С тех пор золотое пшеничное поле не только снилось ему по ночам, но и днем из головы не выходило. Куда бы он ни шел, где бы ни стоял, ни сидел, всюду одно ему мерещилось.

«А что? – рассуждал он сам с собой. – Почем знать, может, и вправду на нем пшеница бы уродилась. Земля там должна быть хорошая! Отдохнула за сотни лет. С прадедовских времен никто не пахал, не сеял. Почем знать?…» И Петр целыми часами бродил в раздумье вокруг поля, прикидывая, что надо сделать, чтобы распахать эту залежь.

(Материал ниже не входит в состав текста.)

-- ==== Sys2Proof/Certificates/Slice0/Obligations.lean ====
section
/-! DEFINITION. The statements for the provers.  Each docstring names the rule of spec/ it formalises, or the model's
log entry where it rests on one.  `Inv` is the invariant of R38 (Safety.lean); it is itself a statement below. -/

open Sys2Proof Sys2Proof.Machine

/-! ### Encoding and dispatch (30_encoding.md) -/

/-- R52 to R56: a word decodes to `i` exactly when `i` is well formed and the word is its encoding, so decode and
encode agree in both directions and no bit of a word is dropped. -/
def Obligations.DecodeIsInverseOfEncode : Prop :=
  ∀ (w : Word) (i : Instr), decode w = .ok i ↔ i.WellFormed ∧ encode i = w

/-- R56: of the words whose OP is 0x0 to 0x8, exactly the well-formed ones are commands. -/
def Obligations.WellFormedWordsAreTheCommands : Prop :=
  ∀ w : Word, opNumber w ≤ 8 → (WordWellFormed w ↔ ∃ i, decode w = .ok i)

/-- R55: one word of each command, written out bit by bit from its format, decodes to that command. -/
def Obligations.SampleWordsDecode : Prop :=
  decode 0b00000000000000000000000000000000#32 = .ok .nop ∧
  decode 0b00000000000000000001000000000000#32 = .ok .clr ∧
  decode 0b00000000000000000010000000000110#32 = .ok (.cfg 0b110#3) ∧
  decode 0b00000000000000000011000001100001#32 = .ok (.hrp 0x61#8) ∧
  decode 0b00000000000000000100000000000000#32 = .ok .sep ∧
  decode 0b00000000000000000101000011111111#32 = .ok (.din 0xff#8) ∧
  decode 0b00000000000000000110000000011111#32 = .ok (.sym 31#5) ∧
  decode 0b00000000000000000111000000000000#32 = .ok .flush ∧
  decode 0b00000000000000001000000000000000#32 = .ok .fin

/-- R57: outside ERR, OP 0x9 to 0xF raises ILLEGAL_OPCODE, whatever the other bits, and an ill-formed word of a
known OP raises ILLEGAL_OPERAND, in every phase; in ERR every word but 0x00001000 is ignored. -/
def Obligations.IllegalWordsRaise : Prop :=
  ∀ (s : State) (w : Word),
    (s.phase ≠ .err → 9 ≤ opNumber w →
      execute w s = .next { s with err := .illegalOpcode, phase := .err, fifo := [] }) ∧
    (s.phase ≠ .err → opNumber w ≤ 8 → ¬ WordWellFormed w →
      execute w s = .next { s with err := .illegalOperand, phase := .err, fifo := [] }) ∧
    (s.phase = .err → w ≠ 0x00001000#32 → execute w s = .next s)

/-- R62: `Execute(w)` as the rule writes it, for the word of every well-formed command: ERR first, then `Legal`, then
the command.  (Words that are no command: IllegalWordsRaise.) -/
def Obligations.ExecuteFollowsDispatchOrder : Prop :=
  ∀ (s : State) (i : Instr), i.WellFormed →
    execute (encode i) s =
      if s.phase = .err then (if i = .clr then exec .clr s else .next s)
      else if s.phase ∉ legalPhases i.op s.route then
        .next { s with err := .sequence, phase := .err, fifo := [] }
      else exec i s

/-- R63: in a state the block can be in, outside ERR, a command raises SEQUENCE when the table does not list the
phase for its route, and runs, raising no SEQUENCE, when it does; HRP and DATA occur only with ENC, CONV only with
RAW. -/
def Obligations.LegalTableDecidesSequence : Prop :=
  ∀ (s : State) (i : Instr), Inv s → s.phase ≠ .err → i.WellFormed →
    (s.phase ∉ legalPhases i.op s.route →
      exec i s = .next { s with err := .sequence, phase := .err, fifo := [] }) ∧
    (s.phase ∈ legalPhases i.op s.route → ∃ t, exec i s = .next t ∧ t.err ≠ .sequence) ∧
    (s.phase = .hrp ∨ s.phase = .data → s.route = .enc) ∧
    (s.phase = .conv → s.route = .raw)

/-! ### Errors (60_exceptions.md) -/

/-- R94: a raise ends the word that raised it with no other effect than `err`, `phase` and the emptied FIFO, the host
sees the code in STATUS, and every later word but CLR has no effect. -/
def Obligations.RaiseHasNoOtherEffect : Prop :=
  ∀ (s t : State) (w : Word), s.phase ≠ .err → execute w s = .next t → t.phase = .err →
    t = { s with err := t.err, phase := .err, fifo := [] } ∧ t.err ≠ .noError ∧
    (regValue .status t).toNat / 16 % 16 = (errBits t.err).toNat ∧
    ∀ w' : Word, w' ≠ 0x00001000#32 → execute w' t = .next t

/-- R95: in ERR every word but exactly 0x00001000 changes no state, so `err` keeps the first error's code; register
reads work as in any phase, and OUT reads return 0. -/
def Obligations.ErrorPhaseIgnoresAllButClr : Prop :=
  ∀ s : State, Inv s → s.phase = .err →
    (∀ w : Word, w ≠ 0x00001000#32 → execute w s = .next s) ∧
    (∃ t, execute 0x00001000#32 s = .next t ∧ t.phase = .idle ∧ t.err = .noError) ∧
    (∀ r : Reg, busRead r s = { s with readBack := s.readBack ++ [regValue r s] }) ∧
    regValue .out s = 0#32

/-- R96: a step leaves ERR exactly when it is a reset or a CMD write of 0x00001000, which open a new, empty session;
any other step keeps the first error's code. -/
def Obligations.OnlyClrOrResetLeavesError : Prop :=
  ∀ s t : State, Inv s → s.phase = .err → step s = .next t →
    (t.phase ≠ .err ↔
      ∃ rest, s.pending = .reset :: rest ∨
        ∃ a, s.pending = .write a 4 0x00001000#32 :: rest ∧ s.params.base ≤ a ∧ a < s.params.base + 4) ∧
    (t.phase ≠ .err →
      t.phase = .idle ∧ t.err = .noError ∧ t.acc = 0#12 ∧ t.cnt = 0#4 ∧ t.chk = 1#30 ∧ t.hrpLen = 0#8 ∧
      t.fifo = []) ∧
    (t.phase = .err → t.err = s.err)

/-! ### Registers and the bus (10_state.md, 20_memory.md) -/

/-- R31: STATUS as a number, field by field, the reserved bits 0; reading it has no side effect and writing it no effect;
it reads 0 after reset. -/
def Obligations.StatusPacksItsFields : Prop :=
  (∀ s : State, Inv s →
    (regValue .status s).toNat =
      (phaseBits s.phase).toNat + 2 ^ 4 * (errBits s.err).toNat + 2 ^ 8 * s.fifo.length +
        2 ^ 16 * s.hrpLen.toNat + 2 ^ 24 * s.cnt.toNat ∧
    busRead .status s = { s with readBack := s.readBack ++ [regValue .status s] } ∧
    ∀ v : Word, busWrite .status v s = .next s) ∧
  ∀ p : Params, regValue .status (State.resetWith p) = 0#32

/-- R33: a read of OUT returns the head item with VALID in bit 8 and removes it; a read of an empty FIFO returns 0
and changes nothing; a write is ignored; OUT reads 0 after reset. -/
def Obligations.OutReadPopsTheHead : Prop :=
  (∀ (s : State) (x : Byte) (rest : List Byte), s.fifo = x :: rest →
    busRead .out s = { s with fifo := rest, readBack := s.readBack ++ [BitVec.ofNat 32 (2 ^ 8 + x.toNat)] }) ∧
  (∀ s : State, s.fifo = [] → busRead .out s = { s with readBack := s.readBack ++ [0#32] }) ∧
  (∀ (s : State) (v : Word), busWrite .out v s = .next s) ∧
  (∀ p : Params, regValue .out (State.resetWith p) = 0#32)

/-- R34, R35, R36: CHK and ACC show their field zero-extended, the reserved offsets read 0; reads have no side effect,
writes are ignored; the values after reset. -/
def Obligations.ChkAccAndReservedAreViews : Prop :=
  (∀ s : State,
    (regValue .chk s).toNat = s.chk.toNat ∧ (regValue .acc s).toNat = s.acc.toNat ∧
    regValue .reserved18 s = 0#32 ∧ regValue .reserved1C s = 0#32 ∧
    ∀ r ∈ [Reg.chk, Reg.acc, Reg.reserved18, Reg.reserved1C],
      busRead r s = { s with readBack := s.readBack ++ [regValue r s] } ∧ ∀ v, busWrite r v s = .next s) ∧
  ∀ p : Params, regValue .chk (State.resetWith p) = 1#32 ∧ regValue .acc (State.resetWith p) = 0#32

/-- R46: what each offset of the window returns and does, by `off & 0x1C`; no access raises a bus error. -/
def Obligations.BusPrimitivesByOffset : Prop :=
  ∀ (s : State) (off : Nat), off < 32 →
    let rd (w : Word) (t : State) : State := { t with readBack := s.readBack ++ [w] }
    let got := hostAccess (.read (s.params.base + off) 4) s
    (off &&& 0x1C = 0x00 → got = .next (rd 0#32 s)) ∧
    (off &&& 0x1C = 0x04 → got = .next (rd (statusWord s) s)) ∧
    (off &&& 0x1C = 0x08 → got = .next (rd (BitVec.ofNat 32 s.cfg.toNat) s)) ∧
    (off &&& 0x1C = 0x0C → got = .next (rd (regValue .out s) { s with fifo := s.fifo.drop 1 })) ∧
    (off &&& 0x1C = 0x10 → got = .next (rd (BitVec.ofNat 32 s.chk.toNat) s)) ∧
    (off &&& 0x1C = 0x14 → got = .next (rd (BitVec.ofNat 32 s.acc.toNat) s)) ∧
    (off &&& 0x1C = 0x18 ∨ off &&& 0x1C = 0x1C → got = .next (rd 0#32 s)) ∧
    ∀ v : Word,
      (off &&& 0x1C = 0x00 →
        hostAccess (.write (s.params.base + off) 4 v) s = execute v s ∧ ∃ t, execute v s = .next t) ∧
      (off &&& 0x1C ≠ 0x00 → hostAccess (.write (s.params.base + off) 4 v) s = .next s)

– Трудно! Трудно! – повторял он вполголоса, глядя на могучие пни с узловатыми корневищами, на кустарник, на огромные валуны, глубоко ушедшие в землю от собственной тяжести. – Трудно! Трудно! – вздыхал он и шел прочь. Но только отойдет – опять его что-то тянет в поле; вернется Петр, поглядит на кустарник и вздохнет тяжело:

– Трудно! Не осилить мне!

Так прошло несколько недель. Бедняга даже похудел, почернел весь от мыслей об этом клочке земли, который и манил его и отталкивал. А иногда рассердится и дня три-четыре нарочно к полю близко не подходит. Но тогда на душе неспокойно, будто лошадь не накормил. Ничто не помогало: серебристая рожь, золотая пшеница так и стоят перед глазами. Даже шелест колосьев чудится.

– Тьфу! – отплевывался Петр. – Околдовали меня, что ли?

И старался прогнать это наваждение работой.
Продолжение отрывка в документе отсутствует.